Driving the news: DFL state Rep. Zack Stephenson, who chairs the House Commerce Committee, announced Thursday that he intends to introduce a sports betting bill when lawmakers return to St. Paul early next year.
Why it matters: Support from a key committee chair in the DFL-led House could create momentum toward a deal.
- "It is progress they're talking about it," said Republican Sen. Roger Chamberlain, who plans to revive his own effort.
The big picture: More than 30 states, including all four of Minnesota's neighbors, have legalized sports betting, per the American Gaming Association. Supporters say the lack of legal options here drives Minnesotans to other states — or the black market online.
- "Minnesota shouldn't be an island, one of an ever shrinking number of states that doesn't allow sports betting," Stephenson said.
Between the lines: Even with bipartisan support, any deal would likely need backing of Minnesota's politically influential Native American tribes to pass the Legislature and get a signature from DFL Gov. Tim Walz.
- They opposed past efforts. But Minnesota Indian Gaming Association executive director Andy Platto said in a statement Thursday that tribal governments have been researching the issue and its impacts on the Native community and "stand ready to share this expertise with lawmakers."

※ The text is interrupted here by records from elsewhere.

-- ==== Sys2Proof/Tests/Slice0.lean ====
section
/-! SUPPORT. Tests. The expected values of the worked examples are the manual's own, named at each; the others are worked by hand
from the rules named. `Demo` is a small store: two shutters at opening 0 and in a hall, a stock room, a chain of 12,000
pulses. -/

namespace Sys2Proof.Machine.Demo

set_option Elab.async false

/-- A record list with its first entries given. -/
def fill {α : Type} (n : Nat) (blank : α) (given : List α) : List α := given ++ List.replicate (n - given.length) blank

/-- The installation: zones 0 (SALES, night-close, hush), 1 (STAIR, night-close), 5 (STOCK_ROOM, floor 1); shutter 0 guards
opening 0, shutter 1 is PLAIN on the stair, shutter 2 PLAIN in the stock room; stations 13 and 20; the filter list of
section 6.6; a closing plan of offsets 30, 15 and 0. -/
def tables : Tables where
  zones := fill 32 Zone.empty [⟨.sales, 3, true, true⟩, ⟨.stair, 0, true, false⟩, Zone.empty, Zone.empty, Zone.empty,
    ⟨.stockRoom, 1, false, false⟩]
  site := ⟨0x102000#64, 0, 5⟩
  shutters := fill 32 none [some ⟨0, .opening 0 1000, 4000, 30, 1⟩, some ⟨1, .plain, 2000, 60, 0⟩,
    some ⟨5, .plain, 2000, 60, 2⟩]
  geometry := some ⟨12000, [0, 6000], 60, 100, 3000, 200⟩
  landings := fill 8 none [some ⟨400, 8000⟩]
  filters := fill 24 ⟨false, .range, 0, 0, .reject, false⟩ [⟨true, .pair, 55, 83, .chainStop, true⟩,
    ⟨true, .pair, 252, 253, .urgentCounting, true⟩, ⟨true, .mask, 0, 3, .toCounting, false⟩,
    ⟨true, .mask, 2, 3, .urgentFloor, true⟩, ⟨true, .mask, 1, 3, .toFloor, false⟩]
  phrases := fill 256 ⟨0, 0⟩ [⟨0, 0⟩, ⟨0, 24000⟩, ⟨24000, 7⟩]
  scriptA := some ⟨3, [1], 0x000F#16, 0, 90⟩
  scriptE := some ⟨1, [1, 1], 0xFFFF#16, 0, 91⟩
  plan := fill 6 none [some ⟨30, ⟨2, [1, 0, 1], 0x0008#16, 3, 20⟩⟩, some ⟨15, ⟨0, [1], 0x0008#16, 3, 21⟩⟩,
    some ⟨0, ⟨1, [1], 0x0008#16, 3, 22⟩⟩]

/-- A shutter standing in a state. -/
def stands (st : ShutterState) : Option Shutter := some ⟨st, 0, false, false, false⟩

/-- The store in TRADING at 18:00 with the chain STOPPED, every shutter OPEN and both fire lines normal. -/
def s : State :=
  { State.reset with
    store := { State.reset.store with tables := tables, unsaved := false }
    shutters := { Shutters.start with
      inputsRead := true
      inputs := fill 32 ⟨false, false, false, false⟩ [⟨true, false, true, false⟩, ⟨true, false, false, false⟩,
        ⟨true, false, false, false⟩]
      units := fill 32 none [stands .isOpen, stands .isOpen, stands .isOpen] }
    fire := { Fire.start with alertIn := some .normal, evacIn := some .normal, startUp := false }
    chain := { Chain.start with driveOk := true, restMs := 65535 }
    intake := { Intake.start with poll := some ⟨13, 0#4⟩ }
    day := { State.reset.day with
      state := .trading, clock := some 64800, schedule := ⟨some 30600, some 68400, true, true, true⟩ } }

/-- Changes of the demo state. -/
def atStore (x : StoreState) (s : State) : State := { s with day := { s.day with state := x } }
def inFire (x : FireState) (s : State) : State := { s with fire := { s.fire with state := x } }
def atChain (x : ChainState) (s : State) : State := { s with chain := { s.chain with state := x } }
def unit (n : Nat) (x : ShutterState) (s : State) : State :=
  { s with shutters := { s.shutters with units := s.shutters.units.set n (stands x) } }
def input (n : Nat) (x : Inputs) (s : State) : State :=
  { s with shutters := { s.shutters with inputs := s.shutters.inputs.set n x } }

/-- The state a command leaves. -/
def after (c : Instr) (s : State) : State :=
  match exec c s with
  | .next t => t
  | _ => s

/-- The payload of the reply a command makes ready. -/
def reply (c : Instr) (s : State) : List Byte := ((after c s).link.ready.getLast?.map Reply.payload).getD []






/-! ### Well-formed commands: one ill-formed term for each check -/

/-- A payload of more than 200 bytes fits no frame (R173). -/
theorem smoke_payload_too_long :
    (Instr.writeChain 1#8 ⟨12000#16, List.replicate 96 0#16, 60#16, 1#8, 0#16, 0#16⟩).wellFormed = false := by
  decide +kernel
/-- Zone index 32 chooses the site entry's payload (R3). -/
theorem smoke_zone_entry_32 : (Instr.writeZone 1#8 (.entry 32#8 1#8 0#8 0#8 0#8)).wellFormed = false := by decide
/-- Operation 1 chooses a deletion's payload (R175). -/
theorem smoke_shutter_record_op_1 :
    (Instr.writeShutter 1#8 0#8 (.record 1#8 0#8 0#8 0#8 500#16 0#16 1#8 0#8)).wellFormed = false := by decide
theorem smoke_closing_step_op_1 :
    (Instr.writeClosingStep 1#8 0#8 (.step 1#8 30#8 ⟨0#8, 0#8, 0#8, 1#16, [1#8]⟩)).wellFormed = false := by decide
theorem smoke_empty_frame : (Instr.frameComplete []).wellFormed = false := by decide
/-- 0x01 is GET_STATUS, which the catalogue lists. -/
theorem smoke_known_kind : (Instr.badKindRequest 1#8 0x01#8).wellFormed = false := by decide
/-- A reply on the call loop has at least one byte (R96). -/
theorem smoke_empty_poll_reply : (Instr.pollReplyEnd [] true).wellFormed = false := by decide
/-- A term of each kind that is well-formed. -/
theorem smoke_wellformed :
    (Instr.writeChain 1#8 ⟨12000#16, List.replicate 95 0#16, 60#16, 1#8, 0#16, 0#16⟩).wellFormed = true ∧
    (Instr.writeZone 1#8 (.entry 31#8 1#8 0#8 0#8 0#8)).wellFormed = true ∧
    (Instr.badKindRequest 1#8 0x99#8).wellFormed = true ∧ (Instr.pollReplyEnd [13#8] true).wellFormed = true := by
  decide +kernel

/-- The table gives no row any bits, so no word spells a command. -/
theorem test_no_word_spells_a_command : decodeTableWord 8 0x01 = none ∧ decodeTableWord 32 0xFFFFFFFF = none := by
  decide

/-! ### Resets -/

/-- The demo store with images in both banks, the newer in bank 1 by the wrap of the sequence number (section 1.9). -/
def saved : State :=
  { s with store := { s.store with
      bank0 := some ⟨65535, Tables.empty, Timing.default, Schedule.empty⟩
      bank1 := some ⟨1, tables, Timing.default, s.day.schedule⟩ } }

def locked : State := { saved with store := { saved.store with lock := true } }

theorem witness_PowerOn :
    (State.reset.store.bank0 = none ∧ State.reset.store.bank1 = none) ∧
    saved.store.newest? = some (true, ⟨1, tables, Timing.default, s.day.schedule⟩) ∧
    (after (.powerOnReset false false) saved).day.state = .standby ∧
    (after (.powerOnReset false true) saved).store.tables = Tables.empty ∧
    (after (.powerOnReset true true) saved).day.state = .unconfigured := by decide +kernel

theorem witness_PinResetUnderLock :
    locked.store.lock = true ∧ (locked.store.newest?).isSome = true ∧
    { locked.store with bank0 := none, bank1 := none }.newest? = none ∧
    (after (.pinReset true true) locked).store.imageFault = true ∧
    (after (.pinReset true true) locked).intake.poll = some ⟨13, 0#4⟩ ∧
    (after (.pinReset true true) locked).day.clock = some 64800 := by decide +kernel

theorem witness_PinResetWithoutLock :
    saved.store.lock = false ∧ (saved.store.newest?).isSome = true ∧
    { saved.store with bank0 := none, bank1 := none }.newest? = none ∧
    (after (.pinReset true true) (inFire .alert saved)).fire.entry = some ⟨.startUp, some 64800⟩ ∧
    (after (.pinReset false false) (inFire .alert saved)).fire.state = .alert := by decide +kernel

/-! ### The service link -/

/-- The check value that section 10.8 gives for its CRC: "123456789" gives 0x29B1. -/
theorem test_crc : crc16 [0x31#8, 0x32#8, 0x33#8, 0x34#8, 0x35#8, 0x36#8, 0x37#8, 0x38#8, 0x39#8] = 0x29B1#16 := by
  decide +kernel

theorem witness_PayloadReadsBack :
    (Request.writeChain ⟨12000#16, List.replicate 95 1#16, 60#16, 1#8, 0#16, 0#16⟩).wellFormed = true ∧
    (Request.loopStatus none).wellFormed = true ∧ bodyOf 0x52#8 [] = .request (.loopStatus none) ∧
    bodyOf 0x52#8 [3#8] = .request (.loopStatus (some 3#8)) := by decide +kernel

theorem witness_WholeFrameReceived :
    (Instr.setTime 9#8 86399#24).request? = some (9#8, .setTime 86399#24) ∧
    (Request.setTime 86399#24).wellFormed = true ∧ s.link.partialFrame = none ∧
    reply (.frameComplete (frameBytes 0x02#8 9#8 [1#8, 0x51#8, 0x7F#8])) s = reply (.setTime 9#8 86399#24) s := by
  decide +kernel

theorem witness_BadFramesAnswered :
    s.serves ∧ s.link.partialFrame = none ∧ payloadReader 0x99 = none ∧ payloadReader 0xFF = none ∧
    (payloadReader 0x02).isSome = true ∧ ((payloadReader 0x02).getD fun _ => none) [] = none ∧
    reply (.badKindRequest 1#8 0x99#8) s = [2#8] ∧
    reply (.frameComplete (frameBytes 0x02#8 1#8 [7#8])) s = [1#8] ∧
    (Instr.writeChain 1#8 ⟨12000#16, List.replicate 96 0#16, 60#16, 1#8, 0#16, 0#16⟩).request?.isSome = true ∧
    reply (.writeChain 1#8 ⟨12000#16, List.replicate 96 0#16, 60#16, 1#8, 0#16, 0#16⟩) s = [1#8] := by decide +kernel

/-- A partial frame of so many bytes after its start. -/
def assembling (got : List Byte) : State := { s with link := { s.link with partialFrame := some got } }

/-- LEN 200 is the longest, 201 too long; LEN 0 completes at its fifth byte; 0xA5 inside a frame is data (R173). -/
theorem witness_ReceiverBytes :
    s.link.partialFrame = none ∧ (assembling []).link.partialFrame = some [] ∧ (([] ++ [201#8]).headD 0#8).toNat = 201 ∧
    (after (.serviceLineByteArrives 201#8 true) (assembling [])).link.gapDiscards = 1 ∧
    (after (.serviceLineByteArrives 200#8 true) (assembling [])).link.partialFrame = some [200#8] ∧
    (after (.serviceLineByteArrives 0xA5#8 true) (assembling [0#8])).link.partialFrame = some [0#8, 0xA5#8] ∧
    (after (.serviceLineByteArrives 1#8 false) (assembling [0#8])).link.gapDiscards = 1 ∧
    (after (.serviceLineByteArrives 0#8 true) (assembling [0#8, 1#8, 2#8, 0#8])).link.crcDiscards = 1 ∧
    bytes16 (crc16 [0#8, 1#8, 2#8]) ≠ [0#8, 0#8] ∧
    (after .receiveGapTimeout (assembling [])).link.gapDiscards = 1 := by decide +kernel

/-- A frame's bytes from LEN on but for the last, and the last. -/
def lastOf (frame : List Byte) : Byte := frame.getLast?.getD 0#8
def allButLast (frame : List Byte) : State := assembling (frame.drop 1).dropLast

/-- The last CRC byte of a GET_STATUS frame answers it; so it does a frame of unknown KIND and one of bad length. -/
theorem witness_ReceiverBytes_completes :
    0xA5#8 :: ((frameBytes 0x01#8 7#8 []).drop 1).dropLast ++ [lastOf (frameBytes 0x01#8 7#8 [])] =
      frameBytes 0x01#8 7#8 [] ∧
    (Instr.getStatus 7#8).request? = some (7#8, .getStatus) ∧ Request.getStatus.wellFormed = true ∧
    Request.getStatus.kindByte = 0x01#8 ∧ Request.getStatus.payload = [] ∧
    reply (.serviceLineByteArrives (lastOf (frameBytes 0x01#8 7#8 [])) true) (allButLast (frameBytes 0x01#8 7#8 [])) =
      reply (.getStatus 7#8) s ∧
    reply (.serviceLineByteArrives (lastOf (frameBytes 0x99#8 7#8 [])) true) (allButLast (frameBytes 0x99#8 7#8 [])) =
      [2#8] ∧
    reply (.serviceLineByteArrives (lastOf (frameBytes 0x02#8 7#8 [7#8])) true)
      (allButLast (frameBytes 0x02#8 7#8 [7#8])) = [1#8] := by decide +kernel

- "I think it's safe to say I wouldn't be standing before you today if I didn't think there was a way that we can get a policy together that works for very broad segments," Stephenson said when asked whether tribes were on board.
What to expect: Stephenson hasn't come up with details for his bill yet, but said he thinks lawmakers should "walk before we should run in that we should be cautious" in making what he called a "momentous change."

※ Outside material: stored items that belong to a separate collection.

-- ==== Sys2Proof/Machine/Dispatch.lean ====
section
/-! DEFINITION. The meaning of each instruction: one arm per row of the opcode table. -/

namespace Sys2Proof.Machine

def exec (i : Instr) (s : State) : Host.Outcome State Fault Refusal :=
  match i with
  | .setn n => Sys2Proof.Machine.execSetn n s
  | .setceil ch c => Sys2Proof.Machine.execSetceil ch c s
  | .wpix p r g b => Sys2Proof.Machine.execWpix p r g b s
  | .clrpix => Sys2Proof.Machine.execClrpix s
  | .ramp l c => Sys2Proof.Machine.execRamp l c s
  | .lookup l c => Sys2Proof.Machine.execLookup l c s
  | .encode => Sys2Proof.Machine.execEncode s
  | .rdout j => Sys2Proof.Machine.execRdout j s
  | .rdreg num => Sys2Proof.Machine.execRdreg num s
  | .wireStart => Sys2Proof.Machine.execWireStart s
  | .wireLedB1 b g r => Sys2Proof.Machine.execWireLedB1 b g r s
  | .wireLedB2 b g r => Sys2Proof.Machine.execWireLedB2 b g r s
  | .wireLedB4 b g r => Sys2Proof.Machine.execWireLedB4 b g r s
  | .wireLedB31 b g r => Sys2Proof.Machine.execWireLedB31 b g r s
  | .wireEnd => Sys2Proof.Machine.execWireEnd s

end Sys2Proof.Machine
end

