-- ==== Sys2Proof/Machine/Step.lean ====
section
/-! DEFINITION. One step of the machine, and placing the word the next step takes. -/

namespace Sys2Proof.Machine

/-- One step: the block takes one input from its port (R70, R281). -/
def step (s : State) : Host.Outcome State Fault Refusal := blockStep s

/-- The state whose very next step takes the instruction with these bits: the block fetches nothing, so the word is
the next one the host presents (R22, R70; log 4). -/
def State.withFetchWord (s : State) (nbits w : Nat) : State := presentBits s nbits w

end Sys2Proof.Machine
end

- Translation? Expect the proposal to focus on green-lighting in-person betting at existing brick-and-mortar sites, such as tribal casinos, versus online, at least to start.

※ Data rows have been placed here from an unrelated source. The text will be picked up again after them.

-- ==== Sys2Proof/Laws/Step.lean ====
section
/-! SUPPORT. What a step can be: wait, reset, or a command word carried out; and what each meaning can answer. -/

namespace Sys2Proof.Machine

theorem step_idle {s : State} (h : s.port = []) : step s = .next s := by
  unfold step blockStep
  rw [h]

theorem step_reset {s : State} {rest : List PortEvent} (h : s.port = .reset :: rest) :
    step s = .next (resetInput { s with port := rest }) := by
  unfold step blockStep
  rw [h]
  rfl

theorem step_command {s : State} {w : Wide} {rest : List PortEvent} (h : s.port = .command w :: rest) :
    step s = runWord w { s with port := rest } := by
  unfold step blockStep
  rw [h]
  rfl

/-- The inversion of a step: it waits, it resets, it refuses a word, or it performs a decoded command. -/
theorem step_cases (s : State) :
    (s.port = [] ∧ step s = .next s) ∨
    (∃ rest, s.port = .reset :: rest ∧ step s = .next (resetInput { s with port := rest })) ∨
    (∃ w rest c, s.port = .command w :: rest ∧ decode w = .error c ∧
        step s = .next (raiseFault { s with port := rest } c)) ∨
    (∃ w rest i, s.port = .command w :: rest ∧ decode w = .ok i ∧ step s = exec i { s with port := rest }) := by
  rcases hp : s.port with _ | ⟨e, rest⟩
  · exact .inl ⟨rfl, step_idle hp⟩
  · cases e with
    | reset => exact .inr (.inl ⟨rest, rfl, step_reset hp⟩)
    | command w =>
      have h := step_command hp
      unfold runWord at h
      cases hd : decode w with
      | error c =>
        rw [hd] at h
        exact .inr (.inr (.inl ⟨w, rest, c, rfl, hd, h⟩))
      | ok i =>
        rw [hd] at h
        exact .inr (.inr (.inr ⟨w, rest, i, rfl, hd, h⟩))

/-- The next word of the host is the one `withFetchWord` places. -/
theorem withFetchWord_port (s : State) (nbits w : Nat) :
    (s.withFetchWord nbits w).port = .command (BitVec.ofNat 64 (w % 2 ^ nbits)) :: s.port := rfl

/-! ## What each meaning can answer -/

theorem execSetn_cases (n : Half) (s : State) :
    (n.toNat ≤ s.cfg.pixCap.toNat ∧ execSetn n s = .next (respondOk (setPixelCount s n) 0 noHits)) ∨
    (s.cfg.pixCap.toNat < n.toNat ∧ execSetn n s = .next (raiseFault s .capacity)) := by
  unfold execSetn
  by_cases h : n.toNat ≤ s.cfg.pixCap.toNat
  · exact .inl ⟨h, if_pos ((countFits_iff s n).mpr h)⟩
  · exact .inr ⟨by omega, if_neg (fun h' => h ((countFits_iff s n).mp h'))⟩

theorem execSetceil_cases (ch : BitVec 2) (c : Half) (s : State) :
    (ch = 0 ∧ execSetceil ch c s = .next (respondOk { s with ceilR := c } 0 noHits)) ∨
    (ch = 1 ∧ execSetceil ch c s = .next (respondOk { s with ceilG := c } 0 noHits)) ∨
    (ch = 2 ∧ execSetceil ch c s = .next (respondOk { s with ceilB := c } 0 noHits)) ∨
    (ch = 3 ∧ execSetceil ch c s = .next (raiseFault s .reservedField)) := by
  unfold execSetceil
  rcases setCeiling_cases s ch c with ⟨h, e⟩ | ⟨h, e⟩ | ⟨h, e⟩ | ⟨h, e⟩
  · exact .inl ⟨h, by rw [e]⟩
  · exact .inr (.inl ⟨h, by rw [e]⟩)
  · exact .inr (.inr (.inl ⟨h, by rw [e]⟩))
  · exact .inr (.inr (.inr ⟨h, by rw [e]⟩))

theorem execWpix_cases (i : Half) (r g b : Byte) (s : State) :
    (i.toNat < s.npix.toNat ∧ execWpix i r g b s = .next (respondOk (setPixel s i.toNat ⟨r, g, b⟩) 0 noHits)) ∨
    (s.npix.toNat ≤ i.toNat ∧ execWpix i r g b s = .next (raiseFault s .indexRange)) := by
  unfold execWpix
  by_cases h : i.toNat < s.npix.toNat
  · exact .inl ⟨h, by rw [pixelIndex_of_lt h]⟩
  · exact .inr ⟨by omega, by rw [pixelIndex_of_ge (by omega)]⟩

theorem execRdout_cases (j : Word) (s : State) :
    (j.toNat < s.outlen.toNat ∧
        execRdout j s = .next (respondOk s ((memRead s.out j.toNat).setWidth 32) noHits)) ∨
    (s.outlen.toNat ≤ j.toNat ∧ execRdout j s = .next (raiseFault s .indexRange)) := by
  unfold execRdout
  by_cases h : j.toNat < s.outlen.toNat
  · exact .inl ⟨h, by rw [frameByte_of_lt h]⟩
  · exact .inr ⟨by omega, by rw [frameByte_of_ge (by omega)]⟩

theorem execRdreg_cases (num : Byte) (s : State) :
    (∃ v, num.toNat ≤ 14 ∧ readRegister s num = some v ∧ execRdreg num s = .next (respondOk s v noHits)) ∨
    (14 < num.toNat ∧ execRdreg num s = .next (raiseFault s .badRegister)) := by
  unfold execRdreg
  have h := readRegister_isSome s num
  cases hr : readRegister s num with
  | some v => exact .inl ⟨v, h.mp (by rw [hr]; rfl), rfl, rfl⟩
  | none =>
    refine .inr ⟨?_, rfl⟩
    rw [hr] at h
    simp only [Option.isSome_none, Bool.false_eq_true, false_iff] at h
    omega

end Sys2Proof.Machine
end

- Chamberlain's bill, meanwhile, would allow the state's two horse racing tracks and 21 tribal casinos to offer sports wagering via mobile apps, too.
What to watch: Former State Senate Leader Paul Gazelka opposed advancing past proposals, but the Senate's new leader, GOP Sen. Jeremy Miller of Winona, is a cosponsor of an existing bill to establish legal sports betting.
- Chamberlain said that change "makes it a little easier to move forward."
The bottom line: Proponents see signs that support is growing and a deal could be reached sooner rather than later.
- "I would go as far as to say it's a slam dunk," said GOP Rep. Pat Garofalo, who's sponsored in-person sports gambling bills since 2019. "If I was a betting man, and I'm a betting man, I would say Minnesotans should count on being a heavy favorite to legalize sports betting in the coming legislative session."